▶ [TASK DESCRIPTION]
In the records below, find the line containing "-- ==== Sys2Proof/Machine/DhpCmds.lean" and the line containing "let c := inetSum (pseudo ++ udp 0)"; please repeat exactly the lines from one to the other, both included, and nothing more.

[SUPPLIED RECORDS — start]

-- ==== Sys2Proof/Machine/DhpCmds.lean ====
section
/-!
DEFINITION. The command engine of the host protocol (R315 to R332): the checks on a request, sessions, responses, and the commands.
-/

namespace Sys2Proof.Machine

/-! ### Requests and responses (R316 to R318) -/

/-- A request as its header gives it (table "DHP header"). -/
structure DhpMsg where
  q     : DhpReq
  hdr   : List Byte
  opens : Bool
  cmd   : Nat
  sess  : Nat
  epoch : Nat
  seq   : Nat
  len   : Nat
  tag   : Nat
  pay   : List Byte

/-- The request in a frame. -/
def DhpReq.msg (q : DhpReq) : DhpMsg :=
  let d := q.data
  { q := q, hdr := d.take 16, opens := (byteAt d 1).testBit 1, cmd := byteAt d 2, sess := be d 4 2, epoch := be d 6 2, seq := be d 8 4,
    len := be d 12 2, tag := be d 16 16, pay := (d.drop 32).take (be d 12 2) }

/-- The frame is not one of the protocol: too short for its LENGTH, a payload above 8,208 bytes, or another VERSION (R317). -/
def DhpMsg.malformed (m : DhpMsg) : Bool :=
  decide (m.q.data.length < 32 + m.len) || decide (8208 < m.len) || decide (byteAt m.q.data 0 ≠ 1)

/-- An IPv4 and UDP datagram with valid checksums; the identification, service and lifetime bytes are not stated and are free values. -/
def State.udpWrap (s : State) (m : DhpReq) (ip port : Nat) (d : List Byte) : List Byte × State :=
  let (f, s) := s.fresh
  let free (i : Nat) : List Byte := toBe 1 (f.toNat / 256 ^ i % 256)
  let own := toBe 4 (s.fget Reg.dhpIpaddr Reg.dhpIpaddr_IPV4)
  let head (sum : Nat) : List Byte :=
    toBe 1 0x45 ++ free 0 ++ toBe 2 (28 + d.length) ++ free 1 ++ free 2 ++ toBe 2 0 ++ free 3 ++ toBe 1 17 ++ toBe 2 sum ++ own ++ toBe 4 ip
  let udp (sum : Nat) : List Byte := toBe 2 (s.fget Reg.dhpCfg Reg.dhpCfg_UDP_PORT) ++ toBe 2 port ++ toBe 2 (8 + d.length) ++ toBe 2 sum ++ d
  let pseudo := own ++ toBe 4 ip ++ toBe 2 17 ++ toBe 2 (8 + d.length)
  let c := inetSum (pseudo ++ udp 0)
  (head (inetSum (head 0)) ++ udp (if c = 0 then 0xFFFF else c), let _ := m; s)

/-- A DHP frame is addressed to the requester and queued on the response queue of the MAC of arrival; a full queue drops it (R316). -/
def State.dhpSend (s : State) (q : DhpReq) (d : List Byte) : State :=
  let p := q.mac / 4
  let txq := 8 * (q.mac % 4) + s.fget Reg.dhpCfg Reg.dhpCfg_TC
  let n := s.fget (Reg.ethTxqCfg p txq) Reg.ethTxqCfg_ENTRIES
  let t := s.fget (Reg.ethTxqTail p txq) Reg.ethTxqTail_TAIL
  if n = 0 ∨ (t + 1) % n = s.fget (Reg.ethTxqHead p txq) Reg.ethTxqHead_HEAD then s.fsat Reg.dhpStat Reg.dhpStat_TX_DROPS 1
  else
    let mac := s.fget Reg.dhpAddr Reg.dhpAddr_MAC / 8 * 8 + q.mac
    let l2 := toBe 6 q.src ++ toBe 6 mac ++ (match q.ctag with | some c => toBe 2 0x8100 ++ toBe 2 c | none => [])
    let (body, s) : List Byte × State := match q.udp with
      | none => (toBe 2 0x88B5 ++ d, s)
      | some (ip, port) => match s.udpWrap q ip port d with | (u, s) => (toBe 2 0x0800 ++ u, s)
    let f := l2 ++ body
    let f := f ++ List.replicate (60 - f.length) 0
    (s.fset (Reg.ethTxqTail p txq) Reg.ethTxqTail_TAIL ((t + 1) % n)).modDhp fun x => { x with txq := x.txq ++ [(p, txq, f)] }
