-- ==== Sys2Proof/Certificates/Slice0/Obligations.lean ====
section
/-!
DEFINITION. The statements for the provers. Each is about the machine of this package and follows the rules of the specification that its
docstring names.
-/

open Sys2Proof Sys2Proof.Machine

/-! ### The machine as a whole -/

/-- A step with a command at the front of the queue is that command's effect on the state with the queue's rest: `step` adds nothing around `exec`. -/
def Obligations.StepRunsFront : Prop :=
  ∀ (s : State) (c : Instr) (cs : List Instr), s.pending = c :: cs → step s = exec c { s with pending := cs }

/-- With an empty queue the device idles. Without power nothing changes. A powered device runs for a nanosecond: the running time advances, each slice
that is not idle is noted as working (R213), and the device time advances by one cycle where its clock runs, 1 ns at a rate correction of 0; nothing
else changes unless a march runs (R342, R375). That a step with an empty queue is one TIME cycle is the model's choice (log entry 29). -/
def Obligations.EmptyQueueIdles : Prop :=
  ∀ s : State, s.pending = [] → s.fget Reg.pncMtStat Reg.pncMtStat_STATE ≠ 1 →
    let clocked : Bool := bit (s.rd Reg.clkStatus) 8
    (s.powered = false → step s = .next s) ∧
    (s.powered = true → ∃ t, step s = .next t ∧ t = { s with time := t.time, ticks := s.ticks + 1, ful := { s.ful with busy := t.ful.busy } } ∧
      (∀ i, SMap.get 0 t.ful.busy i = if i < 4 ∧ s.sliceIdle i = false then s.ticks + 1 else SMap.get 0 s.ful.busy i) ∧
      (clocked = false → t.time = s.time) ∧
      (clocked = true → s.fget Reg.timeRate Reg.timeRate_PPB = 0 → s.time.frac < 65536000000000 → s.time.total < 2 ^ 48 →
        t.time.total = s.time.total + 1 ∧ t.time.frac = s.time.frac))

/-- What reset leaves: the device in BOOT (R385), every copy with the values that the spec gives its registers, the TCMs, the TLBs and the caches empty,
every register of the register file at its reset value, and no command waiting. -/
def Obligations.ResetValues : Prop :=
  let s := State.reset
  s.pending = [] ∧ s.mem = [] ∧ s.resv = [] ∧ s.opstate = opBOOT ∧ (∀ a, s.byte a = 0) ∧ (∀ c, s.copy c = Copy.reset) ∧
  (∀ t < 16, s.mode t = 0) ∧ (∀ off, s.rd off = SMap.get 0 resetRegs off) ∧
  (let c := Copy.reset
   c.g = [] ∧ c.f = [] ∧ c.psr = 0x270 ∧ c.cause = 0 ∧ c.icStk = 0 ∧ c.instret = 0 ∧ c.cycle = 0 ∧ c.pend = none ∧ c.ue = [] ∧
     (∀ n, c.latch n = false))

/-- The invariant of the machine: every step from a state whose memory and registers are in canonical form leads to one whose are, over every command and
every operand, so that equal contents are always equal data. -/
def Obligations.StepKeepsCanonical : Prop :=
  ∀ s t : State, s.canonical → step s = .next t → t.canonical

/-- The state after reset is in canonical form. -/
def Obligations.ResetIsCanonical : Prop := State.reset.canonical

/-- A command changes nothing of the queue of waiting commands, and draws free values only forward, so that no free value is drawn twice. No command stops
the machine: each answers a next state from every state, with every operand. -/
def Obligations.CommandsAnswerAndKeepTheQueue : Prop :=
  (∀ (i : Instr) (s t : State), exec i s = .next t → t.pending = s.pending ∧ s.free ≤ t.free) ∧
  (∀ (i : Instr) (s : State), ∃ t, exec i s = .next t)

[SUPPLIED RECORDS — finish]
[SUPPLIED RECORDS — start]

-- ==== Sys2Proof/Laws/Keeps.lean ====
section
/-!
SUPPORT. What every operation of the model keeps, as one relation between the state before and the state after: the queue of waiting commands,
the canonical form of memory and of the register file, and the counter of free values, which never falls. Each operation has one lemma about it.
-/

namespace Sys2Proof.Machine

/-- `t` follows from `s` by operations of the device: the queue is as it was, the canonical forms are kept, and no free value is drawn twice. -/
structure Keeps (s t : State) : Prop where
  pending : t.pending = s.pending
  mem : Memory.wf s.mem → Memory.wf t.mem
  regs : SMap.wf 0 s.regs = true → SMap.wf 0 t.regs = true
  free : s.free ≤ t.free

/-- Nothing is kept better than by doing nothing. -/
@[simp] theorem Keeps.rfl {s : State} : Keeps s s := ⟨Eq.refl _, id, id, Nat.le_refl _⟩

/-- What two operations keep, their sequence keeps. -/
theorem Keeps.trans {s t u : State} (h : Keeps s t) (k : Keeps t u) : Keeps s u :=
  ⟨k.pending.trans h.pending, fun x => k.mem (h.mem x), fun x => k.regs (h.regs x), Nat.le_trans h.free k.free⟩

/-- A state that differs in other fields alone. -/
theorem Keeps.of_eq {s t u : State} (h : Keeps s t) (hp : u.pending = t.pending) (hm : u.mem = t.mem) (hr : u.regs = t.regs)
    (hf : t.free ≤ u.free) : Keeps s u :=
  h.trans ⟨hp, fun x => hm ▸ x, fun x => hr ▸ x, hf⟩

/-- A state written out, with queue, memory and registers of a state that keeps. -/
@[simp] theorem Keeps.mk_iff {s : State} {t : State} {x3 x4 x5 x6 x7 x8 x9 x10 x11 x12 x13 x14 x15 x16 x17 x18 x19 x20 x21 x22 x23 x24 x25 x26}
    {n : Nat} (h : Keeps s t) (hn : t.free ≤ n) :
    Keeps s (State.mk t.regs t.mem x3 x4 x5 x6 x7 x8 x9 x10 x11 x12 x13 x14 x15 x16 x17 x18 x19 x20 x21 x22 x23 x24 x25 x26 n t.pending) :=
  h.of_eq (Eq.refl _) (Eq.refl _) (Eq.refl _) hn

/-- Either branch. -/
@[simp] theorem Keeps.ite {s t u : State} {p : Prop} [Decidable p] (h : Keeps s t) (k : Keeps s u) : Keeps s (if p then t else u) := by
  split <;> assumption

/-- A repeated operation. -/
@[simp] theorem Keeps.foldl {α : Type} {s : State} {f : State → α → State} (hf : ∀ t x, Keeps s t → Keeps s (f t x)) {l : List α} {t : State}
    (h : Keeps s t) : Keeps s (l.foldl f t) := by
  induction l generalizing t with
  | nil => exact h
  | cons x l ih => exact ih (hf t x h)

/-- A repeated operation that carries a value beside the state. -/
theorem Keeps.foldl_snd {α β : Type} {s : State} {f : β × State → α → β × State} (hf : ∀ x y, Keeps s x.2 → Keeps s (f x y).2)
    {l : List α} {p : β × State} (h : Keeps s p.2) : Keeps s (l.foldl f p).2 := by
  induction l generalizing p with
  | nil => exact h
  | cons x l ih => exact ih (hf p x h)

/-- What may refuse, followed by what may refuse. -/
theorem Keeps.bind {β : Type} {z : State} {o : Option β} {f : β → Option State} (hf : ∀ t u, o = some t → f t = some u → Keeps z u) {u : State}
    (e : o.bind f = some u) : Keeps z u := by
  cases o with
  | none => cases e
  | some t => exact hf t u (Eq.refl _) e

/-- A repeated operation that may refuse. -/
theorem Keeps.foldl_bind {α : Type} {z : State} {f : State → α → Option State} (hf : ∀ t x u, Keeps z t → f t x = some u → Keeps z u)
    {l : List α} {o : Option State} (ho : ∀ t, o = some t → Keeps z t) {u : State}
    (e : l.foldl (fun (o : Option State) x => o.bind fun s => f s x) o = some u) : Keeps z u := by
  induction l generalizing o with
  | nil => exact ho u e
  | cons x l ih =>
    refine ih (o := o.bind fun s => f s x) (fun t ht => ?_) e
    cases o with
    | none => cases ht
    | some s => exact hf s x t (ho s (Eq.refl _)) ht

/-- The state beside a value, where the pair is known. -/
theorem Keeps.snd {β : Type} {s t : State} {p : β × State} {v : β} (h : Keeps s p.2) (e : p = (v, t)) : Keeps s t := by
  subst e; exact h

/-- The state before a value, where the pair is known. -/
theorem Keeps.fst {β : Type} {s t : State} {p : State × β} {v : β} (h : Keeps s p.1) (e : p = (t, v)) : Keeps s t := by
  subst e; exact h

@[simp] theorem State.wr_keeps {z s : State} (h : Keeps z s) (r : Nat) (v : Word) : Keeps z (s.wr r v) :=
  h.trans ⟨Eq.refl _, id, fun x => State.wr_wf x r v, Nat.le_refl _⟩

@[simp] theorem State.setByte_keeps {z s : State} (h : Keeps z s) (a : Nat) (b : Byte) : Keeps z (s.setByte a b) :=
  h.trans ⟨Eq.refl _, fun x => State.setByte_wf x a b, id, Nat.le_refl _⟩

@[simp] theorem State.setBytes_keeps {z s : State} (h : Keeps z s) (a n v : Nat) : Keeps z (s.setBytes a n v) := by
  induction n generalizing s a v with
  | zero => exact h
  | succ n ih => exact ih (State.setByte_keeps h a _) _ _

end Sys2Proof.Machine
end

[SUPPLIED RECORDS — finish]
[SUPPLIED RECORDS — start]

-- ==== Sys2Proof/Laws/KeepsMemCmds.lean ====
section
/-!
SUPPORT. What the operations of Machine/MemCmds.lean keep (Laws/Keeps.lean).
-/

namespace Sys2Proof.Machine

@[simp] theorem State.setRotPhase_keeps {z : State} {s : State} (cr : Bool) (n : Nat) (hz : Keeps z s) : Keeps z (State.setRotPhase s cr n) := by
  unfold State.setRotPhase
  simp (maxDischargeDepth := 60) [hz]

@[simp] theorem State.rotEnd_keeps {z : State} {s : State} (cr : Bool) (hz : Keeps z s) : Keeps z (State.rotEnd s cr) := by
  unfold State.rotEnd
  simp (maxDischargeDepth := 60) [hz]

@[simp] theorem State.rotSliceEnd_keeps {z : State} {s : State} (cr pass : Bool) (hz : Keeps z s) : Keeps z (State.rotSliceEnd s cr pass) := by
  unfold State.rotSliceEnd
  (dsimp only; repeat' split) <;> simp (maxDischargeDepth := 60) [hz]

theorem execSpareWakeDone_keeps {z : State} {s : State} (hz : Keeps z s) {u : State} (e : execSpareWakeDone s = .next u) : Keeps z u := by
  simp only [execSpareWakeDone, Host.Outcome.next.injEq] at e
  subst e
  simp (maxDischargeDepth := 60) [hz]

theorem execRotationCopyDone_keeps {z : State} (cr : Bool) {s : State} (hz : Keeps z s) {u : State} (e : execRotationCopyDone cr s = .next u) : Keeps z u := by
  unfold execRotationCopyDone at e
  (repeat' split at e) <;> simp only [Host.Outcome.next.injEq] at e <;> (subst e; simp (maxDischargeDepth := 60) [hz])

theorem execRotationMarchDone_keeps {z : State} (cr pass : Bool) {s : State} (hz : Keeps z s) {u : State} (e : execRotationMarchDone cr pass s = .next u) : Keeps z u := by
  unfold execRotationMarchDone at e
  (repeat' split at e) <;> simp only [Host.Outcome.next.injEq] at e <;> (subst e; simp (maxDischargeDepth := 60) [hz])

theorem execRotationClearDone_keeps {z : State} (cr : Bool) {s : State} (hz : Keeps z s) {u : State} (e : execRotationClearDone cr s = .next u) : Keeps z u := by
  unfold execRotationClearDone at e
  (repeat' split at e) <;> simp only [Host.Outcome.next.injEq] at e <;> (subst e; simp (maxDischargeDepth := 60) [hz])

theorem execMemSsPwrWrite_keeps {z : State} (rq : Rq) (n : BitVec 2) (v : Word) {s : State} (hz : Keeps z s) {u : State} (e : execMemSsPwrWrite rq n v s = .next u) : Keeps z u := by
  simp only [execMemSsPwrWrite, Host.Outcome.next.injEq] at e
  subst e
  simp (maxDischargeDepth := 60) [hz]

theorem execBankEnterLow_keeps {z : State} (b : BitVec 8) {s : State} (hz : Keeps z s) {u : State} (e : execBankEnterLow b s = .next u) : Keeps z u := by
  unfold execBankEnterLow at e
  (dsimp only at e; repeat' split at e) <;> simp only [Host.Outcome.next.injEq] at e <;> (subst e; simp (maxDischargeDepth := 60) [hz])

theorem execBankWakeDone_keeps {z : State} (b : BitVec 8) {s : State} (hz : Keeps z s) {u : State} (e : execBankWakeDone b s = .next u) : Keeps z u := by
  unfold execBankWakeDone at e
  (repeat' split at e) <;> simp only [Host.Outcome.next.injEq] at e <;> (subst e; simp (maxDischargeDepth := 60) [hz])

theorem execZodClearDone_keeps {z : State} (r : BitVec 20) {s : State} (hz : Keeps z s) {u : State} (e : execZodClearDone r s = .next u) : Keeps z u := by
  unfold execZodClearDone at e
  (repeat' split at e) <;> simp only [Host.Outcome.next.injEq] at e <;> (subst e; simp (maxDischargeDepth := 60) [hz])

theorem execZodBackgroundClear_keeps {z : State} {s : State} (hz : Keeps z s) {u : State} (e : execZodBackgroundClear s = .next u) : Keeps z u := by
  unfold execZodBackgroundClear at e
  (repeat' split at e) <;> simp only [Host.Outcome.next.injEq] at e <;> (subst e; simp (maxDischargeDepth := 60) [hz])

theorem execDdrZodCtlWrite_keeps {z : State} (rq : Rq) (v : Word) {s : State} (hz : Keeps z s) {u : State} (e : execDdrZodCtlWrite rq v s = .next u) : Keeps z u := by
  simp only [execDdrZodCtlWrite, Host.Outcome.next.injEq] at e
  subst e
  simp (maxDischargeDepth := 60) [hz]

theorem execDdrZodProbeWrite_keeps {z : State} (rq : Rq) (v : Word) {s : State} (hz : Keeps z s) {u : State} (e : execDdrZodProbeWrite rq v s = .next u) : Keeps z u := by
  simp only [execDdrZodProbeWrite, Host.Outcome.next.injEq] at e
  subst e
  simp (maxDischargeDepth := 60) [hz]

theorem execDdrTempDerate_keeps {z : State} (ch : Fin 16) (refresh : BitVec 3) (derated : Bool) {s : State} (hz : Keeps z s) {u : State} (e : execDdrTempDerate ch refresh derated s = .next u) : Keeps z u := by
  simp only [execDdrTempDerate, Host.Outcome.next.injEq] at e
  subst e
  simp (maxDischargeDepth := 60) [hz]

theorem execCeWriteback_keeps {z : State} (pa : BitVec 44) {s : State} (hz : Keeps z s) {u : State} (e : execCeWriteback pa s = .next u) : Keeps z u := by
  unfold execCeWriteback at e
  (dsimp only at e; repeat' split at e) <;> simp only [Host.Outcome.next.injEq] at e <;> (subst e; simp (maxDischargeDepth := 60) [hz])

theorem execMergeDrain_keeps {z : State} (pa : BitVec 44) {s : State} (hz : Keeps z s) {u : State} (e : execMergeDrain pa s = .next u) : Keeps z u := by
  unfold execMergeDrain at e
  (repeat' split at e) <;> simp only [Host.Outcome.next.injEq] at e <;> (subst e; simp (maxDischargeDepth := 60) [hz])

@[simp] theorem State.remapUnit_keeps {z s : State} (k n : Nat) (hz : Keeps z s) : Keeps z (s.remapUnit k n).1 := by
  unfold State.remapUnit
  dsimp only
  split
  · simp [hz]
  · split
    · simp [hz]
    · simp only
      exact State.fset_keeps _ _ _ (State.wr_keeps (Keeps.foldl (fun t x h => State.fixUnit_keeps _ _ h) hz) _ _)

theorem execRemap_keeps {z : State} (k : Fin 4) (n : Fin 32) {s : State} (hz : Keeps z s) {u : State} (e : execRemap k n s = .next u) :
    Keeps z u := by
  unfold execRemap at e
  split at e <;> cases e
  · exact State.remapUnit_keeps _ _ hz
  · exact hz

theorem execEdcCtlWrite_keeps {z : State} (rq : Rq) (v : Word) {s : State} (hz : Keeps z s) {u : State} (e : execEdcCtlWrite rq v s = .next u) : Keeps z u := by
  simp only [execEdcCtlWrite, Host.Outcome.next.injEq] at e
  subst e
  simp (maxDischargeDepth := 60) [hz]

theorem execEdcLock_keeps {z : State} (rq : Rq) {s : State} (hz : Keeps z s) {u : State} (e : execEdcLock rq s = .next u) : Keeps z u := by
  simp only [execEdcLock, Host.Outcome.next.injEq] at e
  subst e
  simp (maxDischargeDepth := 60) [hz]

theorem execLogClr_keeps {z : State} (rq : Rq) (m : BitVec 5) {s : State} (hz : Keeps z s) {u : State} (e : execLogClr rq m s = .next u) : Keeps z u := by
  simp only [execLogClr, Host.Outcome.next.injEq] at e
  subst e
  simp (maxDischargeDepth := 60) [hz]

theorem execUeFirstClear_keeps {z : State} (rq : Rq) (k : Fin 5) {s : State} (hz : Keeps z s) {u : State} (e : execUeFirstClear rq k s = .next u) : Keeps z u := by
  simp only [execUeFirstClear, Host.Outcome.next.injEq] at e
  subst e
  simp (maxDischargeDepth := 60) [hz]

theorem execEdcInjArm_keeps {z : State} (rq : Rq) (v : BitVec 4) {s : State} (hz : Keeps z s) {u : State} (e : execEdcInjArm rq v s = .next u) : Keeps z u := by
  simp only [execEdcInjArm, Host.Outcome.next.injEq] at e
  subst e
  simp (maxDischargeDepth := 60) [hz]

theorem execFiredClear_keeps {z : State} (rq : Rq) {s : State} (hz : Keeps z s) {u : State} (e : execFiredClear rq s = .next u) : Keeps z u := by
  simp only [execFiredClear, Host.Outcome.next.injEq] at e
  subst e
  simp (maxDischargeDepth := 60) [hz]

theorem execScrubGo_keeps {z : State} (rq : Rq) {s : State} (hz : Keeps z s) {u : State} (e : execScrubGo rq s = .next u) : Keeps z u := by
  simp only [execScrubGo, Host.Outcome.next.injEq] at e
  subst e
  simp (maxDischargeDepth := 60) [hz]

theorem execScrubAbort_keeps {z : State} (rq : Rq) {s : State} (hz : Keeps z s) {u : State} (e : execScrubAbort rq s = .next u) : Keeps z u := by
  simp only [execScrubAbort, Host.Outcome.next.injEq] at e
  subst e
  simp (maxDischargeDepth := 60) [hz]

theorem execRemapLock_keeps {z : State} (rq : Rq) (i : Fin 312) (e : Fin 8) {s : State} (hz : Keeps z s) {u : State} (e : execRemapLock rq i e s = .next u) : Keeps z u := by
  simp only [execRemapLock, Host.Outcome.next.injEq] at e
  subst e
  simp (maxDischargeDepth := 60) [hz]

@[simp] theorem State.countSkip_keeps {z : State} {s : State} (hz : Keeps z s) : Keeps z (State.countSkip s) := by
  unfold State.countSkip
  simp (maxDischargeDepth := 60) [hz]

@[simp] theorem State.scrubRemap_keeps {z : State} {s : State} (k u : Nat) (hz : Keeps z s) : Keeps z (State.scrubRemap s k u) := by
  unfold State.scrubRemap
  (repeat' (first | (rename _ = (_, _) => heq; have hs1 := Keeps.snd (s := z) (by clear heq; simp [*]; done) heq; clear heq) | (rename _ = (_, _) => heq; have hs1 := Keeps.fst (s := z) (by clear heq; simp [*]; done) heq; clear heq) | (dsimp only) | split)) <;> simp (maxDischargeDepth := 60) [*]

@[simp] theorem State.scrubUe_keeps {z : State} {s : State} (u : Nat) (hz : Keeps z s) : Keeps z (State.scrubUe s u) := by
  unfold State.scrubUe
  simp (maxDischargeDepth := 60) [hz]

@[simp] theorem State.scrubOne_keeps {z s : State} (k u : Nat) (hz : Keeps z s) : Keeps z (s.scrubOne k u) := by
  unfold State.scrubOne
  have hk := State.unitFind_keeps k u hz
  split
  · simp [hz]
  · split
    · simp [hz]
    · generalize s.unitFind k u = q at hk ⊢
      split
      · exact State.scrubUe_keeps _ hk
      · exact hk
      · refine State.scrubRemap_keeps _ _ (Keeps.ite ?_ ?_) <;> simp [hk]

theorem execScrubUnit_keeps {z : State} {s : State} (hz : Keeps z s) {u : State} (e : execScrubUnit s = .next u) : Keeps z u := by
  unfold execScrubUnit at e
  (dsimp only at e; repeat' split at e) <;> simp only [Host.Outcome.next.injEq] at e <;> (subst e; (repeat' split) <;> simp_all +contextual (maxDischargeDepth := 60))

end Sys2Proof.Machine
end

[SUPPLIED RECORDS — finish]

▶ [SOLUTION TO THIS EXERCISE]
-- ==== Sys2Proof/Machine/DhpCmds.lean ====
section
/-!
DEFINITION. The command engine of the host protocol (R315 to R332): the checks on a request, sessions, responses, and the commands.
-/

namespace Sys2Proof.Machine

/-! ### Requests and responses (R316 to R318) -/

/-- A request as its header gives it (table "DHP header"). -/
structure DhpMsg where
  q     : DhpReq
  hdr   : List Byte
  opens : Bool
  cmd   : Nat
  sess  : Nat
  epoch : Nat
  seq   : Nat
  len   : Nat
  tag   : Nat
  pay   : List Byte

/-- The request in a frame. -/
def DhpReq.msg (q : DhpReq) : DhpMsg :=
  let d := q.data
  { q := q, hdr := d.take 16, opens := (byteAt d 1).testBit 1, cmd := byteAt d 2, sess := be d 4 2, epoch := be d 6 2, seq := be d 8 4,
    len := be d 12 2, tag := be d 16 16, pay := (d.drop 32).take (be d 12 2) }

/-- The frame is not one of the protocol: too short for its LENGTH, a payload above 8,208 bytes, or another VERSION (R317). -/
def DhpMsg.malformed (m : DhpMsg) : Bool :=
  decide (m.q.data.length < 32 + m.len) || decide (8208 < m.len) || decide (byteAt m.q.data 0 ≠ 1)

/-- An IPv4 and UDP datagram with valid checksums; the identification, service and lifetime bytes are not stated and are free values. -/
def State.udpWrap (s : State) (m : DhpReq) (ip port : Nat) (d : List Byte) : List Byte × State :=
  let (f, s) := s.fresh
  let free (i : Nat) : List Byte := toBe 1 (f.toNat / 256 ^ i % 256)
  let own := toBe 4 (s.fget Reg.dhpIpaddr Reg.dhpIpaddr_IPV4)
  let head (sum : Nat) : List Byte :=
    toBe 1 0x45 ++ free 0 ++ toBe 2 (28 + d.length) ++ free 1 ++ free 2 ++ toBe 2 0 ++ free 3 ++ toBe 1 17 ++ toBe 2 sum ++ own ++ toBe 4 ip
  let udp (sum : Nat) : List Byte := toBe 2 (s.fget Reg.dhpCfg Reg.dhpCfg_UDP_PORT) ++ toBe 2 port ++ toBe 2 (8 + d.length) ++ toBe 2 sum ++ d
  let pseudo := own ++ toBe 4 ip ++ toBe 2 17 ++ toBe 2 (8 + d.length)
  let c := inetSum (pseudo ++ udp 0)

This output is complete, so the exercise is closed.